PROBLEM TO WORK ON:
Repeat the records below exactly, beginning at the first line and finishing with the line that contains "(setHaveY s).sensorHeight = s.sensorHeight := rfl".
[Start of section]
-- ==== Sys2Proof/Laws/State.lean ====
section
/-! SUPPORT. One lemma per field of State per named update, each true by `rfl`: what the update leaves in that field. -/

namespace Sys2Proof.Machine

variable (s : State)

/-! ## setHaveY -/

@[simp] theorem setHaveY_curY : (setHaveY s).curY = s.curY := rfl
@[simp] theorem setHaveY_baseX : (setHaveY s).baseX = s.baseX := rfl
@[simp] theorem setHaveY_vectPolarity : (setHaveY s).vectPolarity = s.vectPolarity := rfl
@[simp] theorem setHaveY_timeLow : (setHaveY s).timeLow = s.timeLow := rfl
@[simp] theorem setHaveY_timeHigh : (setHaveY s).timeHigh = s.timeHigh := rfl
@[simp] theorem setHaveY_timeHighLoops : (setHaveY s).timeHighLoops = s.timeHighLoops := rfl
@[simp] theorem setHaveY_lastTimeHighPayload : (setHaveY s).lastTimeHighPayload = s.lastTimeHighPayload := rfl
@[simp] theorem setHaveY_haveY : (setHaveY s).haveY = true := rfl
@[simp] theorem setHaveY_haveTimeHigh : (setHaveY s).haveTimeHigh = s.haveTimeHigh := rfl
@[simp] theorem setHaveY_wordIndex : (setHaveY s).wordIndex = s.wordIndex := rfl
@[simp] theorem setHaveY_droppedBeforeY : (setHaveY s).droppedBeforeY = s.droppedBeforeY := rfl
@[simp] theorem setHaveY_unknownEvents : (setHaveY s).unknownEvents = s.unknownEvents := rfl
@[simp] theorem setHaveY_outOfOrderEvents : (setHaveY s).outOfOrderEvents = s.outOfOrderEvents := rfl
@[simp] theorem setHaveY_phase : (setHaveY s).phase = s.phase := rfl
@[simp] theorem setHaveY_errKind : (setHaveY s).errKind = s.errKind := rfl
@[simp] theorem setHaveY_errCode : (setHaveY s).errCode = s.errCode := rfl
@[simp] theorem setHaveY_errWordIndex : (setHaveY s).errWordIndex = s.errWordIndex := rfl
@[simp] theorem setHaveY_errIo : (setHaveY s).errIo = s.errIo := rfl
@[simp] theorem setHaveY_sensorWidth : (setHaveY s).sensorWidth = s.sensorWidth := rfl
@[simp] theorem setHaveY_sensorHeight : (setHaveY s).sensorHeight = s.sensorHeight := rfl
@[simp] theorem setHaveY_cdLen : (setHaveY s).cdLen = s.cdLen := rfl
@[simp] theorem setHaveY_trigLen : (setHaveY s).trigLen = s.trigLen := rfl
@[simp] theorem setHaveY_cdCap : (setHaveY s).cdCap = s.cdCap := rfl
@[simp] theorem setHaveY_trigCap : (setHaveY s).trigCap = s.trigCap := rfl
@[simp] theorem setHaveY_byteHold : (setHaveY s).byteHold = s.byteHold := rfl
@[simp] theorem setHaveY_haveByte : (setHaveY s).haveByte = s.haveByte := rfl
@[simp] theorem setHaveY_mem : (setHaveY s).mem = s.mem := rfl
@[simp] theorem setHaveY_input : (setHaveY s).input = s.input := rfl
@[simp] theorem setHaveY_headerVerdict : (setHaveY s).headerVerdict = s.headerVerdict := rfl
@[simp] theorem setHaveY_freeCount : (setHaveY s).freeCount = s.freeCount := rfl

/-! ## setHaveTimeHigh -/

@[simp] theorem setHaveTimeHigh_curY : (setHaveTimeHigh s).curY = s.curY := rfl
@[simp] theorem setHaveTimeHigh_baseX : (setHaveTimeHigh s).baseX = s.baseX := rfl
@[simp] theorem setHaveTimeHigh_vectPolarity : (setHaveTimeHigh s).vectPolarity = s.vectPolarity := rfl
@[simp] theorem setHaveTimeHigh_timeLow : (setHaveTimeHigh s).timeLow = s.timeLow := rfl
@[simp] theorem setHaveTimeHigh_timeHigh : (setHaveTimeHigh s).timeHigh = s.timeHigh := rfl
@[simp] theorem setHaveTimeHigh_timeHighLoops : (setHaveTimeHigh s).timeHighLoops = s.timeHighLoops := rfl
@[simp] theorem setHaveTimeHigh_lastTimeHighPayload : (setHaveTimeHigh s).lastTimeHighPayload = s.lastTimeHighPayload := rfl
@[simp] theorem setHaveTimeHigh_haveY : (setHaveTimeHigh s).haveY = s.haveY := rfl
@[simp] theorem setHaveTimeHigh_haveTimeHigh : (setHaveTimeHigh s).haveTimeHigh = true := rfl
@[simp] theorem setHaveTimeHigh_wordIndex : (setHaveTimeHigh s).wordIndex = s.wordIndex := rfl
@[simp] theorem setHaveTimeHigh_droppedBeforeY : (setHaveTimeHigh s).droppedBeforeY = s.droppedBeforeY := rfl
@[simp] theorem setHaveTimeHigh_unknownEvents : (setHaveTimeHigh s).unknownEvents = s.unknownEvents := rfl
@[simp] theorem setHaveTimeHigh_outOfOrderEvents : (setHaveTimeHigh s).outOfOrderEvents = s.outOfOrderEvents := rfl
@[simp] theorem setHaveTimeHigh_phase : (setHaveTimeHigh s).phase = s.phase := rfl
@[simp] theorem setHaveTimeHigh_errKind : (setHaveTimeHigh s).errKind = s.errKind := rfl
@[simp] theorem setHaveTimeHigh_errCode : (setHaveTimeHigh s).errCode = s.errCode := rfl
@[simp] theorem setHaveTimeHigh_errWordIndex : (setHaveTimeHigh s).errWordIndex = s.errWordIndex := rfl
@[simp] theorem setHaveTimeHigh_errIo : (setHaveTimeHigh s).errIo = s.errIo := rfl
@[simp] theorem setHaveTimeHigh_sensorWidth : (setHaveTimeHigh s).sensorWidth = s.sensorWidth := rfl
@[simp] theorem setHaveTimeHigh_sensorHeight : (setHaveTimeHigh s).sensorHeight = s.sensorHeight := rfl
@[simp] theorem setHaveTimeHigh_cdLen : (setHaveTimeHigh s).cdLen = s.cdLen := rfl
@[simp] theorem setHaveTimeHigh_trigLen : (setHaveTimeHigh s).trigLen = s.trigLen := rfl
@[simp] theorem setHaveTimeHigh_cdCap : (setHaveTimeHigh s).cdCap = s.cdCap := rfl
@[simp] theorem setHaveTimeHigh_trigCap : (setHaveTimeHigh s).trigCap = s.trigCap := rfl
@[simp] theorem setHaveTimeHigh_byteHold : (setHaveTimeHigh s).byteHold = s.byteHold := rfl
@[simp] theorem setHaveTimeHigh_haveByte : (setHaveTimeHigh s).haveByte = s.haveByte := rfl
@[simp] theorem setHaveTimeHigh_mem : (setHaveTimeHigh s).mem = s.mem := rfl
@[simp] theorem setHaveTimeHigh_input : (setHaveTimeHigh s).input = s.input := rfl
@[simp] theorem setHaveTimeHigh_headerVerdict : (setHaveTimeHigh s).headerVerdict = s.headerVerdict := rfl
@[simp] theorem setHaveTimeHigh_freeCount : (setHaveTimeHigh s).freeCount = s.freeCount := rfl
[End of section]
RESPONSE TO THE TASK:
-- ==== Sys2Proof/Laws/State.lean ====
section
/-! SUPPORT. One lemma per field of State per named update, each true by `rfl`: what the update leaves in that field. -/

namespace Sys2Proof.Machine

variable (s : State)

/-! ## setHaveY -/

@[simp] theorem setHaveY_curY : (setHaveY s).curY = s.curY := rfl
@[simp] theorem setHaveY_baseX : (setHaveY s).baseX = s.baseX := rfl
@[simp] theorem setHaveY_vectPolarity : (setHaveY s).vectPolarity = s.vectPolarity := rfl
@[simp] theorem setHaveY_timeLow : (setHaveY s).timeLow = s.timeLow := rfl
@[simp] theorem setHaveY_timeHigh : (setHaveY s).timeHigh = s.timeHigh := rfl
@[simp] theorem setHaveY_timeHighLoops : (setHaveY s).timeHighLoops = s.timeHighLoops := rfl
@[simp] theorem setHaveY_lastTimeHighPayload : (setHaveY s).lastTimeHighPayload = s.lastTimeHighPayload := rfl
@[simp] theorem setHaveY_haveY : (setHaveY s).haveY = true := rfl
@[simp] theorem setHaveY_haveTimeHigh : (setHaveY s).haveTimeHigh = s.haveTimeHigh := rfl
@[simp] theorem setHaveY_wordIndex : (setHaveY s).wordIndex = s.wordIndex := rfl
@[simp] theorem setHaveY_droppedBeforeY : (setHaveY s).droppedBeforeY = s.droppedBeforeY := rfl
@[simp] theorem setHaveY_unknownEvents : (setHaveY s).unknownEvents = s.unknownEvents := rfl
@[simp] theorem setHaveY_outOfOrderEvents : (setHaveY s).outOfOrderEvents = s.outOfOrderEvents := rfl
@[simp] theorem setHaveY_phase : (setHaveY s).phase = s.phase := rfl
@[simp] theorem setHaveY_errKind : (setHaveY s).errKind = s.errKind := rfl
@[simp] theorem setHaveY_errCode : (setHaveY s).errCode = s.errCode := rfl
@[simp] theorem setHaveY_errWordIndex : (setHaveY s).errWordIndex = s.errWordIndex := rfl
@[simp] theorem setHaveY_errIo : (setHaveY s).errIo = s.errIo := rfl
@[simp] theorem setHaveY_sensorWidth : (setHaveY s).sensorWidth = s.sensorWidth := rfl
@[simp] theorem setHaveY_sensorHeight : (setHaveY s).sensorHeight = s.sensorHeight := rfl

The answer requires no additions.